Latuff, in an interview with the Jewish-American weekly newspaper The Forward in December 2008, responded to charges of antisemitism and the comparisons made between his cartoons and those published in Der Stürmer in Nazi Germany:

My cartoons have no focus on the Jews or on Judaism. My focus is Israel as a political entity, as a government ... It happens to be Israeli Jews that are the oppressors of Palestinians ... My detractors say that the use of the Magen David in my Israel-related cartoons is irrefutable proof of antisemitism; however, it's not my fault if Israel chose sacred religious motifs as national symbols ...

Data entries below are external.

-- ==== Sys2Proof/Machine/Husk.lean ====
section
/-! DEFINITION. The bytes of a husk in the hub's area of HBM (spec/23_traps.md R339). Offsets, sizes and the layouts of the header and
of a queue record are the spec's; how the parts are arranged inside an area whose layout it does not give is the model's (log 19). -/

namespace Sys2Proof.Machine

open Sys2Proof

/-- `n` bytes of a number from an offset on, lowest first; zero bytes are not listed. -/
def bytesAt (off n v : Nat) : Store 8 :=
  (List.range n).filterMap fun i =>
    let b := v / 256 ^ i % 256
    if b = 0 then none else some (off + i, BitVec.ofNat 8 b)

/-- Numbers of `n` bytes each, one after another from an offset on. -/
def rowAt (off n : Nat) (l : List Nat) : Store 8 := (l.zip (List.range l.length)).flatMap fun p => bytesAt (off + n * p.2) n p.1

/-- A store moved up by an offset. -/
def shiftStore (off : Nat) (l : Store 8) : Store 8 := l.map fun e => (off + e.1, e.2)

/-- Rows of 256 bytes of a store of lines: those of the keys from `first` on, `n` of them. -/
def linesAt (off first n : Nat) (l : Store 2048) : Store 8 :=
  (l.filter fun e => first ≤ e.1 && e.1 < first + n).flatMap fun e => bytesAt (off + 256 * (e.1 - first)) 256 e.2.toNat

/-- Put a byte in front of a canonical store of higher offsets; zero, and a byte whose offset is taken, is left out. -/
def frontByte (e : Nat × BitVec 8) : Store 8 → Store 8
  | [] => if e.2 = 0 then [] else [e]
  | f :: t => if e.2 = 0 || f.1 ≤ e.1 then f :: t else e :: f :: t

/-- The canonical form of bytes that stand at their offsets in any order: of two at one offset, one stays. -/
def canonOf (l : Store 8) : Store 8 := (l.mergeSort fun a b => a.1 ≤ b.1).foldr frontByte []

/-! ### The header and the context's own areas -/

/-- The system registers of R232 that bundles write, in SRN order. -/
def huskSrns : List (BitVec 12) :=
  [0x010, 0x011, 0x020, 0x021, 0x022, 0x023, 0x024, 0x025, 0x026, 0x028, 0x029, 0x02A, 0x02B, 0x040, 0x043]

/-- The header. -/
def huskHeader (u : Unit) (q : Seq) (hard : Bool) (msize nitem : Nat) : Store 8 :=
  bytesAt 0 32 (1 + (if hard then 0x100 else 0) + (if q.inh then 0x200 else 0) + (if u.cload then 0x400 else 0) + u.gsize.toNat * 2 ^ 11 +
    q.pc * 2 ^ 13 + msize * 2 ^ 64 + nitem * 2 ^ 96)

/-- The areas from 0x100 to the code store. The loop stack is the active levels, innermost first, and behind a handler's levels those
that its trap holds: sy.estat.LDEP tells them apart (R327, R330). -/
def huskContext (u : Unit) (q : Seq) (srs : List Nat) : Store 8 :=
  rowAt 0x100 8 (q.x.toList.map (·.toNat)) ++
  bytesAt 0x200 2 q.c.toNat ++
  rowAt 0x210 16 ((q.loops ++ (match q.held with | some h => if q.inh then h.loops else [] | none => [])).map fun l => l.first + l.last * 2 ^ 16 + l.left * 2 ^ 32 + if l.ys then 2 ^ 96 else 0) ++
  rowAt 0x280 2 (q.rstk.map (·.toNat)) ++ bytesAt 0x290 1 q.winBase.toNat ++ bytesAt 0x298 8 q.stall ++ bytesAt 0x2A0 8 q.cyc.toNat ++
  rowAt 0x300 8 srs ++
  rowAt 0x400 4 (q.tok.toList.map fun t => t.count.toNat + if t.err then 2 ^ 24 else 0) ++
  rowAt 0x500 8 (q.mb.toList.map (·.toNat)) ++ bytesAt 0x580 8 q.ecause.toNat ++ bytesAt 0x588 8 q.earg.toNat ++
  shiftStore 0x800 q.ss ++ (if u.cload then q.code.flatMap fun e => bytesAt (0x40800 + 64 * e.1) 64 e.2.toNat else [])

/-! ### The in-flight queue -/

/-- A queue record: kind, index, delay, flags, line, mask, and its payload as (bytes, value) pairs. -/
structure HuskRec where
  kind : Nat
  index : Nat
  delay : Nat
  flags : Nat
  line : Nat
  mask : Nat
  payload : List (Nat × Nat)
  deriving DecidableEq, Repr

/-- Bytes of a record's payload. -/
def HuskRec.size (r : HuskRec) : Nat := (r.payload.map (·.1)).sum

/-- Index, line, mask and payload of a destination. -/
def destRec : Dest → Nat × Nat × Nat × List (Nat × Nat)
  | .xr r v => (r.toNat, 0, 0, [(8, v.toNat)])
  | .cr r v => (r.toNat, 0, 0, [(1, if v then 1 else 0)])
  | .ss off n v => (off % 4096, off / 4096, 2 ^ n - 1, [(8, v.toNat)])
  | .mb i v => (i.toNat, 0, 0, [(8, v.toNat)])
  | .vr cl r mask v => (28 * cl.group + r.toNat, 0, (maskLanes mask).toNat, [(256, v.toNat)])
  | .kr cl r mask v => (8 * cl.group + r.toNat, 0, mask.toNat, [(8, v.toNat)])
  | .fs r v => (r.toNat, 0, 2 ^ 64 - 1, [(256, v.toNat)])
  | .rin p mask v => (p.toNat, 0, (maskLanes mask).toNat, [(256, v.toNat)])
  | .oport p mask v => (p.toNat, 0, (maskLanes mask).toNat, [(256, v.toNat)])
  | .bank b line mask v _ => (b.toNat, line.toNat, (maskLanes mask).toNat, [(256, v.toNat)])
  | .full b line n => (b.toNat, line.toNat, n, [])
  | .acc blk rows _ => (blk.toNat, 0, (rows.map fun r => 2 ^ r.1.toNat).sum, rows.map fun r => (256, r.2.2.toNat))
  | .sy n v => (n.toNat, 0, 0, [(8, v.toNat)])
  | .ho k mask v => (64 + k.toNat, 0, (maskLanes mask).toNat, [(256, v.toNat)])
  | .clr b line => (b.toNat, line.toNat, 1, [])
  | .ag g _ => (g.toNat, 0, 0, [])
  | .tbl i v => (i, 0, 0, [(256, v.toNat)])

/-- The six flags of R94 that a result raises, whatever their group. -/
def flagsOf (f : BitVec 40) : Nat :=
  ((List.range 5).foldl (fun (o : BitVec 6) g => o ||| f.extractLsb' (8 * g) 6) 0).toNat

/-- The record of the results that one operation lands together: those after the first stand in the payload with their place. -/
def resultRec (r : Result) (others : List Result) : HuskRec :=
  let d := destRec r.dest
  let more := others.flatMap fun o =>
    let e := destRec o.dest
    (4, e.1) :: (4, e.2.1) :: (8, e.2.2.1) :: e.2.2.2
  { kind := r.dest.kind, index := d.1, delay := r.due, flags := flagsOf r.flags, line := d.2.1, mask := d.2.2.1, payload := d.2.2.2 ++ more }

/-- What orders the records of a queue (R324): delay, issue and syllable. -/
def recPlace (d seq syl : Nat) : Nat := d * 2 ^ 64 + seq * 16 + syl

/-- The records of the MFMTs that do not govern bundle `bno` yet (R324), with their places. -/
def latchRecords (bno : Nat) (l : List (Nat × Nat × BitVec 9)) : List (Nat × HuskRec) :=
  (l.filter fun e => bno < e.1).map fun e => (recPlace (e.1 - bno) e.2.1 8, HuskRec.mk 13 0 (e.1 - bno) 0 0 0 [(2, e.2.2.toNat)])

/-- The queue's records for a member, ordered by delay, issue and syllable (R324). Of kind 14, INDEX is the entry's number, 1,024 more
for RSAVE and 2,048 more for a write entry; MASK is the bank and the lines moved, or 1 for a load that has only to switch its entry; a
pending write of sy.gbind or sy.gskew is older than every other entry. -/
def Held.records (h : Held) (c : BitVec 3) (master : Bool) : List HuskRec :=
  let rs := (ofCoach c h.queue).filter fun r => r.dest.kind ≠ 15
  let heads := (rs.map Result.entry).eraseDups
  let results := heads.filterMap fun k => match rs.filter fun r => r.entry = k with
    | r :: t => some (recPlace r.due r.seq r.syl, resultRec r t)
    | [] => none
  let lines := fun (l : List Line) => l.map fun v => (256, v.toNat)
  let loads := (ofCoach c h.loader).map fun o =>
    let rest := imgLines o.write - o.i
    let index := o.route.toNat + (if o.load then 0 else 1024) + (if o.write then 2048 else 0)
    (recPlace rest o.seq o.syl,
      HuskRec.mk 14 index rest 0 (o.line + BitVec.ofNat 14 o.i).toNat (o.bank.toNat * 2 ^ 8 + o.i * 2 ^ 16) (lines o.img))
  let switches := (ofCoach c h.switches).map fun w =>
    (recPlace w.due w.seq 10, HuskRec.mk 14 (w.route.toNat + (if w.write then 2048 else 0)) w.due 0 0 1 (lines w.img))
  let latches := (ofCoach c h.latch).flatMap fun p => latchRecords h.bno p.2
  let system := fun (n : Nat) (d seq v : Nat) => (recPlace d seq 2, HuskRec.mk 12 n d 0 0 0 [(8, v)])
  let gang := h.gang.map fun g => match g.bind, g.skew with
    | some b, _ => system 0x10 g.due 0 b.toNat
    | none, some k => system 0x11 g.due 0 k.toNat
    | none, none => system 0x10 g.due 0 0
  let audit := h.audit.map fun a => system 0x24 a.1 a.2.1 (if a.2.2 then 1 else 0)
  let all := results ++ loads ++ switches ++ latches ++ (if master then gang ++ audit else [])
  (sortOn (·.1) all).map (·.2)

/-- Records with their payload offsets from 0x5_3800, ended by one of kind 15. -/
def recordsAt (off : Nat) : List HuskRec → Nat → Store 8
  | [], _ => bytesAt off 32 15
  | r :: t, p =>
    bytesAt off 32 (r.kind + r.index % 4096 * 2 ^ 4 + r.delay % 256 * 2 ^ 16 + r.flags * 2 ^ 24 + r.line % 2 ^ 14 * 2 ^ 32 +
      r.mask % 2 ^ 64 * 2 ^ 64 + p * 2 ^ 128 + r.size * 2 ^ 160) ++ recordsAt (off + 32) t (p + r.size)

/-- Payloads one after another. -/
def payloadsAt : List (Nat × Nat) → Nat → Store 8
  | [], _ => []
  | (n, v) :: t, off => bytesAt off n v ++ payloadsAt t (off + n)

/-! ### Member sections -/

/-- An address generator in its 64 bytes. -/
def agNat (g : AddrGen) : Nat :=
  let row := fun (l : List Nat) (at_ : Nat) => ((l.zip (List.range 6)).map fun p => p.1 * 2 ^ (8 * at_ + 16 * p.2)).sum
  g.base.toNat + row (g.bound.toList.map (·.toNat)) 2 + row (g.stride.toList.map (·.toNat)) 14 + row (g.ctr.toList.map (·.toNat)) 26 +
    g.pad.toNat * 2 ^ (8 * 38)

/-- A parked item in its 128 bytes: the fields of its status slot, what of it has been performed, and its descriptor; of an MTILE also
its next firing and the latch it took (R294). -/
def itemNat (tiles : List Tile) (it : Item) : Nat :=
  it.status.toNat + (if it.lasting then 2 ^ 8 else 0) + (if it.wrote then 2 ^ 9 else 0) + it.flags.toNat * 2 ^ 10 + it.major.toNat * 2 ^ 16 +
  it.member.toNat * 2 ^ 22 + it.subc.toNat * 2 ^ 24 + it.sub.toNat * 2 ^ 32 + it.tok.toNat * 2 ^ 43 + (if it.acq then 2 ^ 49 else 0) +
  (if it.rel then 2 ^ 50 else 0) + it.scope.toNat * 2 ^ 51 + (if it.acqDone then 2 ^ 55 else 0) + (if it.relDone then 2 ^ 56 else 0) +
  (if it.hnd then 2 ^ 57 else 0) + it.addr.toNat * 2 ^ 64 + it.pieces % 2 ^ 32 * 2 ^ 128 + it.todo.headD 0 * 2 ^ 160 +
  (match tiles.find? fun t => t.item = it.id with | some t => t.next % 2 ^ 32 * 2 ^ 192 + t.latch.toNat * 2 ^ 224 | none => 0) +
  ((it.desc.take 8).zip (List.range 8) |>.map fun p => p.1.toNat * 2 ^ (64 * (8 + p.2))).sum

/-- The place among the nine slots of R35 of an operation on a skew line. -/
def skewPlace (o : SkewOp) : Nat := (gangSlot o.frame.slot).getD 0

/-- The extension word that an operation on a skew line claims (R167): its vector slot gives the syllable that keeps it. -/
def skewExt (o : SkewOp) : Store 8 :=
  match claims o.op with
  | e :: _ => bytesAt (64 * o.due + 4 * (12 + o.frame.slot.syl % 4)) 4 (extWord o.frame e).toNat
  | [] => []

/-- The skew line's records, one for each ic of execution (R325): the syllables at their places, the words that VA, VB and VC claim at
those of E0 to E2, and in the header's word the paths taken, 3 bits for each of the nine slots. -/
def skewAt (l : List SkewOp) : Store 8 :=
  let ops := l.filter fun o => o.due < 63
  (ops.flatMap fun o => bytesAt (64 * o.due + 4 * o.frame.slot.syl) 4 (encode o.op).toNat ++ skewExt o) ++
  (ops.map (·.due)).eraseDups.flatMap fun d =>
    bytesAt (64 * d) 4 ((ops.filter fun o => o.due = d).map fun o => o.path * 8 ^ skewPlace o).sum

/-- The lines in which a hitch port's lanes stand, one for each ic that is left: 12 for HI0, 12 for HI1 and 24 for HI2 (R13, R325). -/
def hitchAt (h : HitchLane) : Nat := 12 * h.port.toNat + h.due

/-- The fixed part of a member's section: registers, masks, tables, generators. -/
def Engine.huskFixed (e : Engine) : Store 8 :=
  rowAt 0 256 ((e.va.v.toList ++ e.vb.v.toList ++ e.vc.v.toList).map (·.toNat)) ++
  rowAt 0x5400 8 ((e.va.k.toList ++ e.vb.k.toList ++ e.vc.k.toList).map (·.toNat)) ++
  rowAt 0x5500 256 ((e.fs.toList.drop 1).map (·.toNat)) ++
  rowAt 0x5C00 4 ((e.va.rng.toList ++ e.vb.rng.toList ++ e.vc.rng.toList).map (·.toNat)) ++
  bytesAt 0x5F00 4 e.carry.toNat ++ bytesAt 0x5F04 2 e.cbase.toNat ++ bytesAt 0x5F06 2 e.latch.toNat ++ bytesAt 0x5F08 8 e.mgeom.toNat ++
  bytesAt 0x5F10 8 e.fflag.toNat ++
  rowAt 0x6000 64 (e.ag.toList.map agNat) ++ linesAt 0x7000 0 1024 e.tables

/-- The saved lines in table order, each range followed by its full bits, and the bytes they take. -/
def savedLines (e : Engine) : List (Nat × Nat × Nat) → Nat → Store 8 × Nat
  | [], off => ([], off)
  | (b, first, n) :: t, off =>
    let at_ := fun (k : Nat) => (k % 16384 + 16384 - first) % 16384
    let mine := fun (k : Nat) => k / 16384 = b && decide (at_ k < n)
    let lines := (e.banks.filter fun x => mine x.1).flatMap fun x => bytesAt (off + 256 * at_ x.1) 256 x.2.toNat
    let fulls := ((e.full.filter fun x => mine x.1 && majority x.2).map fun x => 2 ^ at_ x.1).sum
    let bits := (n + 7) / 8
    let r := savedLines e t (off + 256 * n + bits)
    (lines ++ bytesAt (off + 256 * n) (if fulls = 0 then 0 else bits) fulls ++ r.1, r.2)

/-- The lines of an image that a reserved route entry has: its number and its lines' store. -/
def routesAt (off per n : Nat) (l : Store 2048) : Store 8 := linesAt off per (per * n) l

/-- A member's section and its size: `q` holds the context's items and what the freeze set aside. After a soft yield only an MFMT that
does not govern yet is left for the queue. -/
def huskMember (u : Unit) (q : Seq) (k : Coach) (c : BitVec 3) (ranges : List (Nat × Nat × Nat)) : Store 8 × Nat :=
  let recs := match q.held with | some h => h.records c (decide (c = u.master)) | none => (sortOn (·.1) (latchRecords q.bno k.en.latchQ)).map (·.2)
  let skew := match q.held with | some h => h.skew.filter fun o => o.frame.coach = c | none => []
  let hitch := match q.held with | some h => ofCoach c h.hitch | none => []
  let items := q.items.filter fun it => it.coach = c
  let var := 0x53800
  let routes := var + (recs.map HuskRec.size).sum
  let writes := routes + 256 * 50 * u.rrd
  let acc := writes + 256 * 26 * u.rwr
  let lines := acc + 16384 * u.accb
  let saved := savedLines k.en ranges lines
  (k.en.huskFixed ++ recordsAt 0x47000 recs 0 ++ shiftStore 0x47800 (skewAt skew) ++
    linesAt 0x48800 0 48 (hitch.foldl (fun (l : Store 2048) h => poke l (hitchAt h) (blend h.mask h.v (peek l (hitchAt h)))) []) ++
    rowAt 0x4B800 128 (items.map (itemNat k.en.tiles)) ++
    payloadsAt (recs.flatMap (·.payload)) var ++ routesAt routes 50 u.rrd k.en.routesR ++ routesAt writes 26 u.rwr k.en.routesW ++
    linesAt acc 0 (64 * u.accb) k.en.acc ++ saved.1, saved.2)

/-- The bytes of a husk: the header, the context's areas and the member sections, member 0 first, all of one size. `ranges` gives the
bank lines saved of each member. -/
def huskImage (u : Unit) (hard : Bool) (saved : List Coach) (srs : List Nat) (ranges : List (List (Nat × Nat × Nat))) : Store 8 :=
  let q := match saved with | k :: _ => k.sq | [] => Seq.reset
  let parts := ((saved.zip ranges).zip (List.range saved.length)).map fun p => huskMember u q p.1.1 (u.master + BitVec.ofNat 3 p.2) p.1.2
  let msize := parts.foldl (fun n p => max n p.2) 0
  let base := 0x40800 + if u.cload then 0x100000 else 0
  canonOf (huskHeader u q hard msize q.items.length ++ huskContext u q srs ++
    ((parts.zip (List.range parts.length)).flatMap fun p => shiftStore (base + msize * p.2) p.1.1))

end Sys2Proof.Machine
end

Latuff stated, while that antisemites do "hijack" the Palestinian cause to bash Jews, the equivocation of anti-Zionism with antisemitism is "a well-known tactic of intellectual dishonesty." He said that political cartoonists work by metaphors, and that similarities can be found between the IDF treatment of Palestinians and what Jews experienced under the Nazis.

Latuff was included in Simon Wiesenthal Center's 2012 Top Ten Anti-Israel/Anti-Semitic Slurs list being placed third for depicting Israeli premier Benjamin Netanyahu squeezing votes out of a dead Arab child. Latuff told Brazil's Opera Mundi newspaper that he considered the award "a joke worthy of a Woody Allen movie".

==Publications==
- Drawing attention to the Israeli-Palestinian Conflict: Political Cartoons by Carlos Latuff, 2019, ISBN 9780993186646.